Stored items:

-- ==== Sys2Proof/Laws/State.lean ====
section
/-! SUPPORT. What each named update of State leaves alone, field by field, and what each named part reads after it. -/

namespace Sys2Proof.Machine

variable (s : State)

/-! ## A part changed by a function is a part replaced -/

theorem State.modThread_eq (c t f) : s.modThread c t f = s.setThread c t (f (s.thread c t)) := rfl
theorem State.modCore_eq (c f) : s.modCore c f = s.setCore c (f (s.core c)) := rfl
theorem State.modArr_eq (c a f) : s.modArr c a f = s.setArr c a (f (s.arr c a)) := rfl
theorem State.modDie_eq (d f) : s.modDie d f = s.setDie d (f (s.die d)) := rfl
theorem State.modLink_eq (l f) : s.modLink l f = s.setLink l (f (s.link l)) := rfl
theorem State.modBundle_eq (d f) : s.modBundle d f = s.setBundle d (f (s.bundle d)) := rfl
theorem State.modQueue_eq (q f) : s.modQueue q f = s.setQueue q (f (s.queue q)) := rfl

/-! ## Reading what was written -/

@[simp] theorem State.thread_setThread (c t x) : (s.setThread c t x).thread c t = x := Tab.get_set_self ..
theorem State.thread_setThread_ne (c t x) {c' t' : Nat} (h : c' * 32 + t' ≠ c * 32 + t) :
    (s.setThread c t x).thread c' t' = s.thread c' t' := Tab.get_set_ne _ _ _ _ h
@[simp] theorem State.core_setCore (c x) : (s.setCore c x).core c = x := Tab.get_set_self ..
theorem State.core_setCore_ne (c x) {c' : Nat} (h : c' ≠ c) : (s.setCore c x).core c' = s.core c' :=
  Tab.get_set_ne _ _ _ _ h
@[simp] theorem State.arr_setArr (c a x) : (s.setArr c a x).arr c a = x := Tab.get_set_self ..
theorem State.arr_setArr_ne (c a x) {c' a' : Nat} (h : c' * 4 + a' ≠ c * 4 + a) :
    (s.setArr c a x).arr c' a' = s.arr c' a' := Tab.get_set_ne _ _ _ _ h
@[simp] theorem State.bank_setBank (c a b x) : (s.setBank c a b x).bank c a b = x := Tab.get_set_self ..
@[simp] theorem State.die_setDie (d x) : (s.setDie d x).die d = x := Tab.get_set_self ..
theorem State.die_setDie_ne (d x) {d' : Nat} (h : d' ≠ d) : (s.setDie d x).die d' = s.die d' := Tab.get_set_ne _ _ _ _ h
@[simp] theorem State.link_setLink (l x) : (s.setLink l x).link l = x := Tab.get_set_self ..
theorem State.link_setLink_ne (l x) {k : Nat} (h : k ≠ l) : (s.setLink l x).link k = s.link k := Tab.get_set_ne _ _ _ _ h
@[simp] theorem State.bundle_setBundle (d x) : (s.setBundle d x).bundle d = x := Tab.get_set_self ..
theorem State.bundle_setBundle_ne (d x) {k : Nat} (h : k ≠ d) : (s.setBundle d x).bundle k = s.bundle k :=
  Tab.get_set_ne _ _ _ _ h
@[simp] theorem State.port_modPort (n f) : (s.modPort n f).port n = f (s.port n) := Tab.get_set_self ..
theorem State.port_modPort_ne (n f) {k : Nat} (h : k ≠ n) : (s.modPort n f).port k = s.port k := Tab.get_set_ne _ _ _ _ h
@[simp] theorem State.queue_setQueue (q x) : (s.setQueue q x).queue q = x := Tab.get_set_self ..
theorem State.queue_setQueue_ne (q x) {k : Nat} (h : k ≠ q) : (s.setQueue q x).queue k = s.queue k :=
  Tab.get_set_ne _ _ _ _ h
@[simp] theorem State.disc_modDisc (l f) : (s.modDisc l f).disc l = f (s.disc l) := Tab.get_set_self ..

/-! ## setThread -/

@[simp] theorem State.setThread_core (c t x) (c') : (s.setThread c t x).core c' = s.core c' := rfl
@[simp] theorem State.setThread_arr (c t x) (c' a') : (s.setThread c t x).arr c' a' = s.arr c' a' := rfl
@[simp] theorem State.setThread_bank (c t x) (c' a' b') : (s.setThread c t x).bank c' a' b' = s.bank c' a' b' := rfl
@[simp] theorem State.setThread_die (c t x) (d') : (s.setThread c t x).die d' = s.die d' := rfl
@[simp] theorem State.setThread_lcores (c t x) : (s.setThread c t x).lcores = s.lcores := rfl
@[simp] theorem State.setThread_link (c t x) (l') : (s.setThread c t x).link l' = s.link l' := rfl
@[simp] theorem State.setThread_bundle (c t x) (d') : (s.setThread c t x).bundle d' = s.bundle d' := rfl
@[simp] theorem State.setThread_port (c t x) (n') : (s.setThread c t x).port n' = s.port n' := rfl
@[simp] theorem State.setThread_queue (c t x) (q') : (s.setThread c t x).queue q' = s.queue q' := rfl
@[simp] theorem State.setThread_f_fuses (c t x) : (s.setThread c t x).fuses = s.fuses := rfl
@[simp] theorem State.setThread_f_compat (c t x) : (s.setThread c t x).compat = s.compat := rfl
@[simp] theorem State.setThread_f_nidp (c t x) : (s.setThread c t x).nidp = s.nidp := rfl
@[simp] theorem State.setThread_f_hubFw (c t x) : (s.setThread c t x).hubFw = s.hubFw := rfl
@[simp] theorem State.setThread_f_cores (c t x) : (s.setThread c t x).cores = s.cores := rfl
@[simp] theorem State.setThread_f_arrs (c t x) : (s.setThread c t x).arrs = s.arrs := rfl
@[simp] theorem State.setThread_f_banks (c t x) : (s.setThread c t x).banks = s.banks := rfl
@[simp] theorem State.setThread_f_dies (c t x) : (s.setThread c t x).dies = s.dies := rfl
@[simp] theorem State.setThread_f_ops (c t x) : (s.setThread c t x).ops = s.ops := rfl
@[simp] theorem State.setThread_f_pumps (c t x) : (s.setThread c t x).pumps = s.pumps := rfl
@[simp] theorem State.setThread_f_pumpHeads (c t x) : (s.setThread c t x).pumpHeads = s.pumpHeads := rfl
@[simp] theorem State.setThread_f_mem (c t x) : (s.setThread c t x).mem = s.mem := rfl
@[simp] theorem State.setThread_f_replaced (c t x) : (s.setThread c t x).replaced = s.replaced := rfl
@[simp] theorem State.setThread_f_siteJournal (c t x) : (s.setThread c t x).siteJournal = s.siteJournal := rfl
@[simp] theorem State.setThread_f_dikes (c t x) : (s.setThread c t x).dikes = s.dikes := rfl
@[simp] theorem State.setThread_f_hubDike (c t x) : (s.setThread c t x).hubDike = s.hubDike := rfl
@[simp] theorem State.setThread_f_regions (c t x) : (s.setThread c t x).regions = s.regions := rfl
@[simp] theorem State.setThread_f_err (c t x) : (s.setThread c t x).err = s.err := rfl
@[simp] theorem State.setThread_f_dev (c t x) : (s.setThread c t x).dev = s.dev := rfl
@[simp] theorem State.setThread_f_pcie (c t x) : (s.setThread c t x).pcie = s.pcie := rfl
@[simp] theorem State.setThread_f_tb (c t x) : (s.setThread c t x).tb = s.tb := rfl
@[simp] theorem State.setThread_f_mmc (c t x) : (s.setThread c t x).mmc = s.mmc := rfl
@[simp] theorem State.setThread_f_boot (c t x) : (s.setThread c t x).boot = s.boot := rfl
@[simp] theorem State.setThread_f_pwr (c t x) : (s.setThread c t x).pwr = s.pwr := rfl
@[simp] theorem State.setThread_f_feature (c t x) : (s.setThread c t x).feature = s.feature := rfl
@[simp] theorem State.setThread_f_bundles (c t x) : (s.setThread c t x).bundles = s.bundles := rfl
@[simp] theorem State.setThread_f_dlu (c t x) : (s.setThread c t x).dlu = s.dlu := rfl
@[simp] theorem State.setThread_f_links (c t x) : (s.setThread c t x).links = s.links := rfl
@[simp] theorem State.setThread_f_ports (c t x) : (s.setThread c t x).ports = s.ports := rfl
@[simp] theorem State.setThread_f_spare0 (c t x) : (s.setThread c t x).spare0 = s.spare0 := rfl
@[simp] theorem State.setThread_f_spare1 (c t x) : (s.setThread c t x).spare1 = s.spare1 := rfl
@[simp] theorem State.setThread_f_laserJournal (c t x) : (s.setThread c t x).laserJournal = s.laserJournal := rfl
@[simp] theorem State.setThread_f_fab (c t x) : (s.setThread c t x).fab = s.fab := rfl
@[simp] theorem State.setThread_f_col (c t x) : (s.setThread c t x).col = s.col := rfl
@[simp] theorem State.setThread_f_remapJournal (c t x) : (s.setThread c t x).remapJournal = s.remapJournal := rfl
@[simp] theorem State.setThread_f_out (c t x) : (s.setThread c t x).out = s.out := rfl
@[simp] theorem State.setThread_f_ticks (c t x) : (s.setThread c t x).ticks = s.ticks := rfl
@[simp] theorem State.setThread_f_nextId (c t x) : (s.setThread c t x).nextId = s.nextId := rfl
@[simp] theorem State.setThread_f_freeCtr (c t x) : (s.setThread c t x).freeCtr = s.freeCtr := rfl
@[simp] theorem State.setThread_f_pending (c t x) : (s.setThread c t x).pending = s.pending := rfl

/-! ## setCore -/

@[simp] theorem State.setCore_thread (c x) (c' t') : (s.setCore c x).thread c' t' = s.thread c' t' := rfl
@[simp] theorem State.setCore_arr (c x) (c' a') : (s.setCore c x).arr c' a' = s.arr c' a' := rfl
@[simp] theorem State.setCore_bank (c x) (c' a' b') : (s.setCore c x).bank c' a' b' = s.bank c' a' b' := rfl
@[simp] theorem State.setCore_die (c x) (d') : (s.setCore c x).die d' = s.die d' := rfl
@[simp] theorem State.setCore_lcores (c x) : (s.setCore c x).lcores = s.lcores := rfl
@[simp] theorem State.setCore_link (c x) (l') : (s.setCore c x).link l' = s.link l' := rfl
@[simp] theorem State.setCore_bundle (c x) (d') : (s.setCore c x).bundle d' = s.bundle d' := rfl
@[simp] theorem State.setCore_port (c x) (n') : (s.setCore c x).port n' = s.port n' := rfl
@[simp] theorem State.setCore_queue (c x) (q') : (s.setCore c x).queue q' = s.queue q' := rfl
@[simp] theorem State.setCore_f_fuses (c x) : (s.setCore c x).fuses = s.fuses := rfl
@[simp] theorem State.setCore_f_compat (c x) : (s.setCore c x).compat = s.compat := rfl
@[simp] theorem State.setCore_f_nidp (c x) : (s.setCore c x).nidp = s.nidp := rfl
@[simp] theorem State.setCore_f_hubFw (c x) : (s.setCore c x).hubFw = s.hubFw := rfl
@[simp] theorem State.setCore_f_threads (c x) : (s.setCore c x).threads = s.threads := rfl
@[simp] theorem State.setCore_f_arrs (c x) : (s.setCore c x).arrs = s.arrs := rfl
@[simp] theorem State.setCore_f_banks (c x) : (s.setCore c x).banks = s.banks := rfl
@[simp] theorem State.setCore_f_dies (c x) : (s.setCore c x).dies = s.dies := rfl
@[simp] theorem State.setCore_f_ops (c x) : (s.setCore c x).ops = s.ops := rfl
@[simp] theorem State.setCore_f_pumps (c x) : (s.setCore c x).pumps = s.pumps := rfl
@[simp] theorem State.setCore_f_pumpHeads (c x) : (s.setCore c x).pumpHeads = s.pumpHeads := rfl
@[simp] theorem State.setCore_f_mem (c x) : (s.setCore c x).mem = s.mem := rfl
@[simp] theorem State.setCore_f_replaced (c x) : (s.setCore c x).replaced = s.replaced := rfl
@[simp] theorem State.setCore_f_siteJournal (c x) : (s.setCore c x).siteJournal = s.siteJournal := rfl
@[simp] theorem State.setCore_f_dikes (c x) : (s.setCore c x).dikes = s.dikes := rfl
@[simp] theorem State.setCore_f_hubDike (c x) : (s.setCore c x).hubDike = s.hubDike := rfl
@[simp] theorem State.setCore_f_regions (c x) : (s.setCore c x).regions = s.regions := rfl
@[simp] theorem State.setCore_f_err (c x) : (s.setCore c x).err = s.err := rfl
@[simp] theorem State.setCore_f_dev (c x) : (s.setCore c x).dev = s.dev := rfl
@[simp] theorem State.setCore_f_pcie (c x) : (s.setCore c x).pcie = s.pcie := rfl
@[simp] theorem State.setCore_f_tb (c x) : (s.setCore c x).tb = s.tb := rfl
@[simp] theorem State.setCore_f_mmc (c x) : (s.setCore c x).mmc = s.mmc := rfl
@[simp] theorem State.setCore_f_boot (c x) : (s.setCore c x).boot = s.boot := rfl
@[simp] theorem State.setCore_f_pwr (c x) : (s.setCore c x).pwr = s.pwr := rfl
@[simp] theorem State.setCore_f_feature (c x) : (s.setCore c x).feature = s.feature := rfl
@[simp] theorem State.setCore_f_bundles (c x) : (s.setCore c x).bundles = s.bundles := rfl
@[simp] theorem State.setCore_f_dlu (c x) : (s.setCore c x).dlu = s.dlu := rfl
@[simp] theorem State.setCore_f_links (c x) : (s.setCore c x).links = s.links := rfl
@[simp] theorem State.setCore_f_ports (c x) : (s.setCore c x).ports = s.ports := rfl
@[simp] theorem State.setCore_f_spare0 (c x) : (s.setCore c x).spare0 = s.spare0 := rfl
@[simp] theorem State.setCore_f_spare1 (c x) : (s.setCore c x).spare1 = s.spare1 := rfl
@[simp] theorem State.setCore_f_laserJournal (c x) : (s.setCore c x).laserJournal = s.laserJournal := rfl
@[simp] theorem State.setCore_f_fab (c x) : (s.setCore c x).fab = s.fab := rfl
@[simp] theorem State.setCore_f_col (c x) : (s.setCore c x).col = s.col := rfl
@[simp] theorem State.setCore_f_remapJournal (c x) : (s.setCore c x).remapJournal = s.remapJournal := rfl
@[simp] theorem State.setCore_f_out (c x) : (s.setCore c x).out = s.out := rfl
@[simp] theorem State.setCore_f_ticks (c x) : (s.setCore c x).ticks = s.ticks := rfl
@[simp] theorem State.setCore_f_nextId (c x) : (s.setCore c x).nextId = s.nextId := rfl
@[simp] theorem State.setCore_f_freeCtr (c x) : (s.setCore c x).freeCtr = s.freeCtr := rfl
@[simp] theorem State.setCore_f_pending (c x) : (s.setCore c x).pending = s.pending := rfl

▶ [Directions for this task] What is needed is an exact copy of the lines above, from the one containing "after it. -/" through the one containing "theorem State.modCore_eq (c", with nothing added.

▶ [Written response]
/-! SUPPORT. What each named update of State leaves alone, field by field, and what each named part reads after it. -/

namespace Sys2Proof.Machine

variable (s : State)

/-! ## A part changed by a function is a part replaced -/

theorem State.modThread_eq (c t f) : s.modThread c t f = s.setThread c t (f (s.thread c t)) := rfl
theorem State.modCore_eq (c f) : s.modCore c f = s.setCore c (f (s.core c)) := rfl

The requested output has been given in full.